Some of Irving's examples in existing non-entrenched Charters of Rights are worth considering. E.g., the Victorian Charter requires courts to consider whether a person who has "a particular cultural, religious, racial or linguistic background" has been denied "the right, in community with other persons of that background, to enjoy his or her culture, to declare and practise his or her religion and to use his or her language." I don't think that the objection that Irving makes to this is so clear-cut as her objection to, say, a constitutional right to something as open-ended as good health or education or housing. Nonetheless, it is a tricky question for the courts. It requires an investigation of social and historical issues to determine what "backgounds" exist and whether a person has such a "background".

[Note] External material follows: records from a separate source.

/-- A bad index in a row raises when it is read (43_frame_b.md R279). -/
theorem perRow_badIndex {flags : Byte} {base : Nat} {n : Nat} : ∀ {r : Nat} {s : State} {k : Nat}, s.Synced →
    s.bitPos = base + rowIndexPos flags r → r ≤ k → k < r + n →
    s.roomFor (rowIndexPos flags (k + 1) - rowIndexPos flags r) →
    (∀ i, r ≤ i → i < k → flags.getLsbD i = false → s.field (base + rowIndexPos flags i) 13 ≤ 6560) →
    flags.getLsbD k = false → 6560 < s.field (base + rowIndexPos flags k) 13 →
    perRow flags r n s = .error ⟨.badIndex, s.field (base + rowIndexPos flags k) 13⟩ := by
  have mono : ∀ a b, a ≤ b → rowIndexPos flags a ≤ rowIndexPos flags b := by
    intro a b h
    induction h with
    | refl => exact Nat.le_refl _
    | step _ ih => simp only [rowIndexPos]; omega
  induction n with
  | zero => intro r s k _ _ h1 h2; omega
  | succ n ih =>
    intro r s k hs hp h1 h2 hr hi hk hb
    by_cases hrk : r = k
    · subst hrk
      have : rowIndexPos flags (r + 1) - rowIndexPos flags r = 13 := by simp only [rowIndexPos, hk, indexBits]; simp
      rw [this] at hr
      rw [← hp] at hb
      simp only [perRow, hk, readLine_badIndex hs hr hb, Run.bind_error, ← hp]
    · have hm := mono (r + 1) (k + 1) (by omega)
      have e : rowIndexPos flags (k + 1) - rowIndexPos flags r = indexBits (flags.getLsbD r) + (rowIndexPos flags (k + 1) - rowIndexPos flags (r + 1)) := by
        have : rowIndexPos flags (r + 1) = rowIndexPos flags r + indexBits (flags.getLsbD r) := rfl
        omega
      rw [e] at hr
      obtain ⟨x, e1, e2, e3, e4, e5, e6⟩ := readLine_field hs hr (fun h => by rw [hp]; exact hi r (by omega) (by omega) h)
      have hf : ∀ p n, x.2.field p n = s.field p n := fun p n => field_congr e5.mem p n
      have := ih (r := r + 1) (s := x.2) (k := k) e3 (by rw [e4, hp]; simp only [rowIndexPos]; omega) (by omega) (by omega) e6
        (fun i h3 h4 h5 => by rw [hf]; exact hi i (by omega) h4 h5) hk (by rw [hf]; exact hb)
      rw [hf] at this
      simp only [perRow, e1, Run.bind_ok, this, Run.bind_error]

end Sys2Proof.Machine
end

Again, the ACT Human Rights Act states: "[t]he family is the natural and basic group unit of society and is entitled to be protected by society."
This provision requires the courts to resolve questions about the identity of the family and the indicia of its integrity, notwithstanding the fact that the family is social institution, the character of which has long fascinated and taxed ethnographers and social historians. Again, these are not judicial inquiries.

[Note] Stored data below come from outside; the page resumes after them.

theorem decodeFrameB_cached {i : Nat} {mask : BitVec 3} {isPrev : Bool} {s : State}
    (hi : i < s.cfg.frameMetaB.length) (hc : cacheIs s.lastB i = true) :
    decodeFrameB i mask isPrev s = .ok s := by
  rw [decodeFrameB_unfold]
  unfold frameStepB
  rw [List.getElem?_eq_getElem hi]
  simp only [hc, if_true]

theorem decodeFrameB_range {i : Nat} {mask : BitVec 3} {isPrev : Bool} {s : State}
    (hi : s.cfg.frameMetaB.length ≤ i) :
    decodeFrameB i mask isPrev s = .error ⟨.frameRange, i⟩ := by
  rw [decodeFrameB_unfold]
  unfold frameStepB
  rw [List.getElem?_eq_none hi]

/-- Frame 0, or the frame after the cached one: its own layers only (43_frame_b.md R272, R275). -/
theorem decodeFrameB_alone {i : Nat} {mask : BitVec 3} {isPrev : Bool} {s : State} {fm : FrameMetaB}
    (hf : s.cfg.frameMetaB[i]? = some fm) (hc : cacheIs s.lastB i = false)
    (hp : i = 0 ∨ cacheIs s.lastB ((i : Int) - 1) = true) :
    decodeFrameB i mask isPrev s = (do
      let t ← layersB fm mask s
      .ok { t with lastB := BitVec.ofNat 32 i }) := by
  have hn : needsAncestorB s i = false := by
    rcases hp with rfl | hp
    · simp [needsAncestorB]
    · simp [needsAncestorB, hp]
  rw [decodeFrameB_unfold]
  unfold frameStepB narrowMask
  rw [hf]
  simp only [hc, hn, Bool.false_eq_true, if_false, Bool.false_and, runIf, Run.bind_ok]

/-- Another frame: its predecessor first, as an ancestor, with the narrowed mask (43_frame_b.md R272). -/
theorem decodeFrameB_chain {i : Nat} {mask : BitVec 3} {isPrev : Bool} {s : State} {fm : FrameMetaB}
    (hf : s.cfg.frameMetaB[i + 1]? = some fm) (hc : cacheIs s.lastB ((i + 1 : Nat) : Int) = false)
    (hp : cacheIs s.lastB (i : Int) = false) :
    decodeFrameB (i + 1) mask isPrev s = (do
      let m := if isPrev then mask &&& ~~~(diffOf s (i + 2)) else mask
      let s1 ← if m = 0#3 then .ok s else decodeFrameB i m true s
      let s2 ← layersB fm m s1
      .ok { s2 with lastB := BitVec.ofNat 32 (i + 1) }) := by
  have hn : needsAncestorB s (i + 1) = true := by
    simp only [needsAncestorB, show (((i + 1 : Nat) : Int) - 1) = (i : Int) by omega, hp]
    rfl
  rw [decodeFrameB_unfold]
  unfold frameStepB narrowMask
  rw [hf]
  simp only [hc, hn, Bool.false_eq_true, if_false, Bool.true_and, Nat.add_one_ne_zero, Nat.add_sub_cancel]
  generalize (if isPrev = true then mask &&& ~~~diffOf s (i + 1 + 1) else mask) = m
  by_cases hm : m = 0#3
  · subst hm
    rfl
  · have : (m != 0#3) = true := by simpa using hm
    rw [this, if_neg hm]
    rfl

/-- Three sentinel layers: no layer is decoded (43_frame_b.md R274). -/
theorem layersB_sentinel {fm : FrameMetaB} {mask : BitVec 3} {s : State} (h0 : fm.size0 = 38)
    (h1 : fm.size1 = 38) (h2 : fm.size2 = 38) : layersB fm mask s = .ok s := by
  unfold layersB
  rw [layerIfB_skip (.inl h0), Run.bind_ok, layerIfB_skip (.inl h1), Run.bind_ok, layerIfB_skip (.inl h2)]

/-- A request that is left with no layer decodes no layer (43_frame_b.md R272). -/
theorem layersB_masked {fm : FrameMetaB} {s : State} : layersB fm 0#3 s = .ok s := by
  unfold layersB
  rw [layerIfB_skip (.inr (by simp)), Run.bind_ok, layerIfB_skip (.inr (by simp)), Run.bind_ok,
    layerIfB_skip (.inr (by simp))]

/-- A frame that decodes, and is not the cached one, is cached now. -/
theorem decodeFrameB_lastB {i : Nat} {mask : BitVec 3} {isPrev : Bool} {s t : State}
    (hc : cacheIs s.lastB i = false) (h : decodeFrameB i mask isPrev s = .ok t) :
    t.lastB = BitVec.ofNat 32 i := by
  rcases (decodeFrameB_spec h).2.2.1 with ⟨h, _⟩ | ⟨_, h⟩
  · rw [hc] at h; cases h
  · exact h

/-- A layer that is skipped, or whose stream fits, completes. -/
theorem layerIfB_completes {k : Fin 3} {size p : Nat} {mask : BitVec 3} {s : State}
    (h : size = 38 ∨ s.layerFits p) : ∃ t, layerIfB k size mask p s = .ok t := by
  rw [layerIfB_eq]
  split
  · exact ⟨s, rfl⟩
  · rename_i hs
    obtain ⟨t, ht, -⟩ := decodeLayerB_fits (k := k) (h.resolve_left fun e => hs (.inl e))
    exact ⟨t, ht⟩

theorem layersB_completes {fm : FrameMetaB} {mask : BitVec 3} {s : State}
    (h0 : fm.size0 = 38 ∨ s.layerFits fm.off)
    (h1 : fm.size1 = 38 ∨ s.layerFits (fm.off + fm.size0))
    (h2 : fm.size2 = 38 ∨ s.layerFits (fm.off + fm.size0 + fm.size1)) :
    ∃ t, layersB fm mask s = .ok t := by
  obtain ⟨a, ha⟩ := layerIfB_completes (k := 0) (mask := mask) h0
  have sa := (layerIfB_spec ha).1.same
  obtain ⟨b, hb⟩ := layerIfB_completes (k := 1) (mask := mask) (h1.imp_right (layerFits_same sa))
  have sb := sa.trans (layerIfB_spec hb).1.same
  obtain ⟨c, hc⟩ := layerIfB_completes (k := 2) (mask := mask) (h2.imp_right (layerFits_same sb))
  refine ⟨c, ?_⟩
  unfold layersB
  rw [ha, Run.bind_ok, hb, Run.bind_ok, hc]

/-- A reset layer is all 0 (43_frame_b.md R276). -/
theorem layerB_empty (k : Fin 3) (p : Nat) : pixelB (LayersB.layer ⟨[], [], []⟩ k) p = 0 := by
  have h : ∀ k, LayersB.layer ⟨[], [], []⟩ k = [] := by decide
  rw [h k]; unfold pixelB; simp only [Sparse.get_nil]
  have : p % 8 < 8 := by omega
  revert this; generalize p % 8 = c; intro h; interval_cases c <;> rfl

My difficulty is more that this is an example of a contentious anthropological cum moral claim being given the force of law.
Irving suggests that many people who advocate a Bill of Rights hold up the redress of indigenous disadvantage as an example. I agree with her that this is not a good use for a Bill of Rights. It is not a simple matter to draft a provision protecting indigenous people from adverse government actions when it is controversial, even among indigenous people, just which actions are adverse. For example, it is not clear whether, on balance, the current Commonwealth Intervention is adverse or the opposite. That is a matter of political opinion that is not readily, or appropriately, justiciable. As Irving says:
A court cannot determine whether a highly-complex set of processes and actions, based on detailed legislative and administrative schemes, with reference to conduct that is ongoing and future-oriented, is or is not “adverse.” This is a matter for political debate, for public discussion and input, for fine-tuning, for long-term planning, for compromise, for balancing of interests, for hard decisions about means and ends and resources. In short, the sorts of things that are done in the political realm.
But none of this amounts to an objection to the kind of Bill of Rights that I want: a constitutionally-entrenched limitation on the ability of legislatures to abridge freedom of speech and expression - and not just political speech - or other basic negative rights such as freedom of belief and conscience. Such provisions have proved workable in, for example, the US and Canada. There is no reason why they should not be here in Australia. Furthermore, with governments that are continually finding new ways to attack freedom of speech and expression, we could certainly do with such provisions.